[Records to use — start]
-- ==== Sys2Proof/Tests/Slice0.lean ====
section
/-! SUPPORT. The model's own tests and the witnesses of the statements' hypotheses. Expected values come from `95_test_vectors.md` (cited
as "vectors" with the section) or are worked out by hand from the rule named. -/

namespace Sys2Proof.Tests

set_option Elab.async false

open Sys2Proof Sys2Proof.Machine

/-! ## Helpers -/

/-- A bit string as the spec writes it: the first bit read on the left. -/
def bits (ds : List Nat) : List Bool := ds.map (· == 1)

/-- The bytes of a byte string. -/
def bytes (ns : List Nat) : List Byte := ns.map (BitVec.ofNat 8)

/-- A run of `mode` at `phase`, STAGE as it fits there, `inp` in IN at 0x1000, INFL and RECON of 64 bytes at 0x2000 and 0x3000, as the vectors place them. -/
def run (mode : BitVec 3) (phase : Phase) (inp : List Nat) : State :=
  { State.reset with
    regs := { Regs.reset with
      mode := mode, busy := true, stage := phase.stages.headD .idle
      inBase := 0x1000#32, inLen := trunc32 inp.length, inflBase := 0x2000#32, inflCap := 0x40#32
      reconBase := 0x3000#32, reconCap := 0x40#32 }
    eng := { Engine.reset with phase := phase, s1 := 1 }
    mem := storeBytes [] 0x1000 (bytes inp) }

/-- The state a step or an instruction leaves, if it leaves one. -/
def after : Result → Option State
  | .next t => some t
  | .fault _ => none
  | .refused _ => none

/-- Registers read afterwards. -/
def reads (r : Result) (offs : List (BitVec 8)) : Option (List Word) := (after r).map fun t => offs.map (readReg t.regs)

/-- Where the engine stands afterwards. -/
def phaseAfter (r : Result) : Option Phase := (after r).map fun t => t.eng.phase

/-- STATUS, ERR_CODE, ERR_POS and ERR_AUX. -/
def errView : List (BitVec 8) := [0x08#8, 0x0C#8, 0x10#8, 0x14#8]

/-- The first bytes of PNG1 (vectors 4.1): signature and IHDR chunk. -/
def pngHead : List Nat :=
  [0x89, 0x50, 0x4E, 0x47, 0x0D, 0x0A, 0x1A, 0x0A, 0, 0, 0, 0x0D, 0x49, 0x48, 0x44, 0x52, 0, 0, 0, 1, 0, 0, 0, 1, 8, 6, 0, 0, 0,
    0x1F, 0x15, 0xC4, 0x89]

/-- The IDAT chunk of PNG1. -/
def pngIdat : List Nat :=
  [0, 0, 0, 0x10, 0x49, 0x44, 0x41, 0x54, 0x78, 1, 1, 5, 0, 0xFA, 0xFF, 0, 0xFF, 0, 0, 0x80, 4, 0x81, 1, 0x80, 0x19, 0x2F, 0x85, 0xB0]

/-- The IEND chunk. -/
def pngIend : List Nat := [0, 0, 0, 0, 0x49, 0x45, 0x4E, 0x44, 0xAE, 0x42, 0x60, 0x82]

/-- The PLTE chunk of PNG2. -/
def pngPlte : List Nat :=
  [0, 0, 0, 0x0C, 0x50, 0x4C, 0x54, 0x45, 0, 0, 0, 0xFF, 0, 0, 0, 0xFF, 0, 0, 0, 0xFF, 0x9B, 0xC0, 0x13, 0xDC]

/-- A FULL run at the chunk at offset `p` of `inp`. -/
def atChunk (p : Nat) (inp : List Nat) : State :=
  let s := run 0#3 .chunk inp
  { s with eng := { s.eng with p := p } }

/-- A symbol read with an empty output behind it, in the first block. -/
def atSymbol : State := { run 1#3 .litLen [] with eng := { (run 1#3 .litLen []).eng with sp := 26 } }

/-- A distance symbol of a length of 3, with 32768 bytes behind it. -/
def atDistance : State := { run 1#3 (.dist 3) [] with eng := { (run 1#3 (.dist 3) []).eng with out := 32768, sp := 34 } }

/-- An UNFILTER run of width 2, height 2, gray 8-bit at byte `i` of row `row`, with the rows before it in RECON. -/
def atRow (ft : Byte) (row i : Nat) (inp recon : List Nat) : State :=
  let s := run 2#3 (.rowByte ft i) inp
  { s with
    regs := { s.regs with
      ufWidth := 2#32, ufHeight := 2#32, ufFormat := 0x0008#32, rowBytes := 2#32, bpp := 1#32
      reconLen := trunc32 (2 * row) }
    eng := { s.eng with row := row }
    mem := storeBytes s.mem 0x3000 (bytes recon) }

/-- The fixed literal/length code of R159, and the fixed distance code of R160. -/
def fixedLen (b : List Bool) : Except DecodeError (Instr × Nat) := decode (.litLen false fixedLitLen) b
def fixedDst (b : List Bool) : Except DecodeError (Instr × Nat) := decode (.dist fixedDist) b

/-! ## Well-formedness: one ill-formed term for each check -/

/-- R141: MODE 0 to 3 is not reserved. -/
theorem test_wf_reserved_mode : (Instr.startReserved 3#3 false false true 0#25).wf = false := by decide

/-- R106, R141: the offset of a register store. -/
theorem test_wf_write_offset :
    (Instr.wrReg 0x1A#8 0#32).wf = false ∧ (Instr.wrReg 0x04#8 0#32).wf = false ∧ (Instr.wrReg 0x08#8 0#32).wf = false := by decide

/-- R106: the offset of a register read. -/
theorem test_wf_read_offset : (Instr.rdReg 0x41#8).wf = false := by decide

/-- R144: IHDR is known, "tEXt" is ancillary. -/
theorem test_wf_unknown_critical :
    (Instr.chunkUnknownCritical 0#32 0x49484452#32).wf = false ∧ (Instr.chunkUnknownCritical 0#32 0x74455874#32).wf = false := by decide

/-- R144: "ABCD" is critical. -/
theorem test_wf_ancillary : (Instr.chunkAncillary 0#32 0x41424344#32).wf = false := by decide

/-- R159: 144 has a 9-bit codeword, 143 an 8-bit one. -/
theorem test_wf_fixed_literals : (Instr.litFixed8 144#8).wf = false ∧ (Instr.litFixed9 143#8).wf = false := by decide

/-- R164: filter byte 4 is Paeth. -/
theorem test_wf_filter : (Instr.filtInvalid 4#8).wf = false := by decide

/-! ## Decoding: words written out from the spec's tables -/

/-- R141 and the table of section 8 of the vectors; ABORT and START as R200 tells them apart. -/
theorem test_decode_ctrl :
    decode (.hostWrite 0x04#8 false) (fieldBits 32 0x5C) = .ok (.wrCtrl 7#3 false true 0#25, 32) ∧
    decode (.hostWrite 0x04#8 false) (fieldBits 32 0x61) = .ok (.startFull false true true 0#25, 32) ∧
    decode (.hostWrite 0x04#8 false) (fieldBits 32 0x05) = .ok (.startInflate false false false 0#25, 32) ∧
    decode (.hostWrite 0x04#8 false) (fieldBits 32 0x49) = .ok (.startUnfilter false false true 0#25, 32) ∧
    decode (.hostWrite 0x04#8 false) (fieldBits 32 0x4F) = .ok (.startCrc32 true false true 0#25, 32) ∧
    decode (.hostWrite 0x04#8 false) (fieldBits 32 0x55) = .ok (.startReserved 5#3 false false true 0#25, 32) ∧
    decode (.hostWrite 0x04#8 true) (fieldBits 32 0x23) = .ok (.abort true 0#3 true false 0#25, 32) ∧
    decode (.hostWrite 0x04#8 false) (fieldBits 32 0xFFFFFF82) = .ok (.abort false 0#3 false false 0x1FFFFFF#25, 32) := by
  decide +kernel

/-- R141, R201, R205, R212; a misaligned offset is refused. -/
theorem test_decode_registers :
    decode (.hostWrite 0x08#8 false) (fieldBits 32 0x04) = .ok (.wrStatus 4#32, 32) ∧
    decode (.hostWrite 0x1C#8 false) (fieldBits 32 0x49) = .ok (.wrReg 0x1C#8 0x49#32, 32) ∧
    decode (.hostRead 0x68#8) [] = .ok (.rdReg 0x68#8, 0) ∧
    decode (.hostRead 0x69#8) [] = .error .notAligned ∧ decode (.hostWrite 0x1D#8 false) (fieldBits 32 0) = .error .notAligned := by
  decide +kernel

/-- R142, R143, R144: signature and chunk heads, byte by byte. -/
theorem test_decode_chunks :
    decode .signature (byteBits (bytes [0x89, 0x50, 0x4E, 0x47, 0x0D, 0x0A, 0x1A, 0x0A])) = .ok (.sig, 64) ∧
    decode .signature (byteBits (bytes [0x89, 0x50, 0x4E, 0x47, 0x0D, 0x0A, 0x1A, 0x0B])) = .error .notSignature ∧
    decode .chunk (byteBits (bytes [0, 0, 0, 0x0D, 0x49, 0x48, 0x44, 0x52])) = .ok (.chunkIhdr 13#32, 64) ∧
    decode .chunk (byteBits (bytes [0, 0, 0, 0x0C, 0x50, 0x4C, 0x54, 0x45])) = .ok (.chunkPlte 12#32, 64) ∧
    decode .chunk (byteBits (bytes [1, 0, 0, 0x10, 0x49, 0x44, 0x41, 0x54])) = .ok (.chunkIdat 0x1000010#32, 64) ∧
    decode .chunk (byteBits (bytes [0, 0, 0, 0, 0x49, 0x45, 0x4E, 0x44])) = .ok (.chunkIend 0#32, 64) ∧
    decode .chunk (byteBits (bytes [0, 0, 0, 0, 0x41, 0x42, 0x43, 0x44])) = .ok (.chunkUnknownCritical 0#32 0x41424344#32, 64) ∧
    decode .chunk (byteBits (bytes [0, 0, 0, 3, 0x74, 0x45, 0x58, 0x74])) = .ok (.chunkAncillary 3#32 0x74455874#32, 64) ∧
    decode .chunk (byteBits (bytes [0, 0, 0, 3, 0x74, 0x45, 0x58])) = .error .tooShort := by
  decide +kernel

/-- R148, R153, R164; the boundary of a critical type (R144) and of the filter types. -/
theorem test_decode_zlib_block_filter :
    decode .zlibCm (byteBits (bytes [0x78, 0x9C])) = .ok (.zlibCm 0x78#8 0x9C#8, 16) ∧
    decode .zlibFdict (byteBits (bytes [0x78, 0x20])) = .ok (.zlibFdict 0x78#8 0x20#8, 16) ∧
    decode .zlibFcheck (byteBits (bytes [0x78, 0x01])) = .ok (.zlibFcheck 0x78#8 0x01#8, 16) ∧
    decode .block (bits [1, 0, 0]) = .ok (.blockStored true, 3) ∧ decode .block (bits [0, 1, 0]) = .ok (.blockFixed false, 3) ∧
    decode .block (bits [1, 0, 1]) = .ok (.blockDynamic true, 3) ∧ decode .block (bits [0, 1, 1]) = .ok (.blockReserved false, 3) ∧
    decode .filter (byteBits (bytes [0])) = .ok (.filtNone, 8) ∧ decode .filter (byteBits (bytes [1])) = .ok (.filtSub, 8) ∧
    decode .filter (byteBits (bytes [2])) = .ok (.filtUp, 8) ∧ decode .filter (byteBits (bytes [3])) = .ok (.filtAvg, 8) ∧
    decode .filter (byteBits (bytes [4])) = .ok (.filtPaeth, 8) ∧
    decode .filter (byteBits (bytes [5])) = .ok (.filtInvalid 5#8, 8) ∧
    decode .chunk (byteBits (bytes [0, 0, 0, 0, 0x5B, 0, 0, 0])) = .ok (.chunkAncillary 0#32 0x5B000000#32, 64) := by
  decide +kernel

/-- The codeword table of section 3.4 of the vectors. -/
theorem test_decode_fixed_codewords :
    fixedLen (bits [0, 0, 1, 1, 0, 0, 0, 0]) = .ok (.litFixed8 0#8, 8) ∧
    fixedLen (bits [0, 1, 1, 1, 0, 0, 0, 1]) = .ok (.litFixed8 65#8, 8) ∧
    fixedLen (bits [1, 0, 0, 1, 0, 0, 0, 1]) = .ok (.litFixed8 97#8, 8) ∧
    fixedLen (bits [1, 0, 1, 1, 1, 1, 1, 1]) = .ok (.litFixed8 143#8, 8) ∧
    fixedLen (bits [1, 1, 0, 0, 1, 0, 0, 0, 0]) = .ok (.litFixed9 144#8, 9) ∧
    fixedLen (bits [1, 1, 1, 1, 1, 1, 1, 1, 1]) = .ok (.litFixed9 255#8, 9) ∧
    fixedLen (bits [0, 0, 0, 0, 0, 0, 0]) = .ok (.eob, 7) ∧
    fixedLen (bits [1, 1, 0, 0, 0, 1, 1, 0]) = .ok (.litlenInvalid 0#1, 8) ∧
    fixedLen (bits [1, 1, 0, 0, 0, 1, 1, 1]) = .ok (.litlenInvalid 1#1, 8) ∧
    fixedDst (bits [1, 1, 1, 1, 0]) = .ok (.distInvalid 0#1, 5) ∧ fixedDst (bits [1, 1, 1, 1, 1]) = .ok (.distInvalid 1#1, 5) := by
  decide +kernel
[Records to use — finish]
Both the first line of the records above and the line containing "place them. -/" are to be transcribed exactly, together with every line between them, and nothing else.

▶ [Task output]:
-- ==== Sys2Proof/Tests/Slice0.lean ====
section
/-! SUPPORT. The model's own tests and the witnesses of the statements' hypotheses. Expected values come from `95_test_vectors.md` (cited
as "vectors" with the section) or are worked out by hand from the rule named. -/

namespace Sys2Proof.Tests

set_option Elab.async false

open Sys2Proof Sys2Proof.Machine

/-! ## Helpers -/

/-- A bit string as the spec writes it: the first bit read on the left. -/
def bits (ds : List Nat) : List Bool := ds.map (· == 1)

/-- The bytes of a byte string. -/
def bytes (ns : List Nat) : List Byte := ns.map (BitVec.ofNat 8)

/-- A run of `mode` at `phase`, STAGE as it fits there, `inp` in IN at 0x1000, INFL and RECON of 64 bytes at 0x2000 and 0x3000, as the vectors place them. -/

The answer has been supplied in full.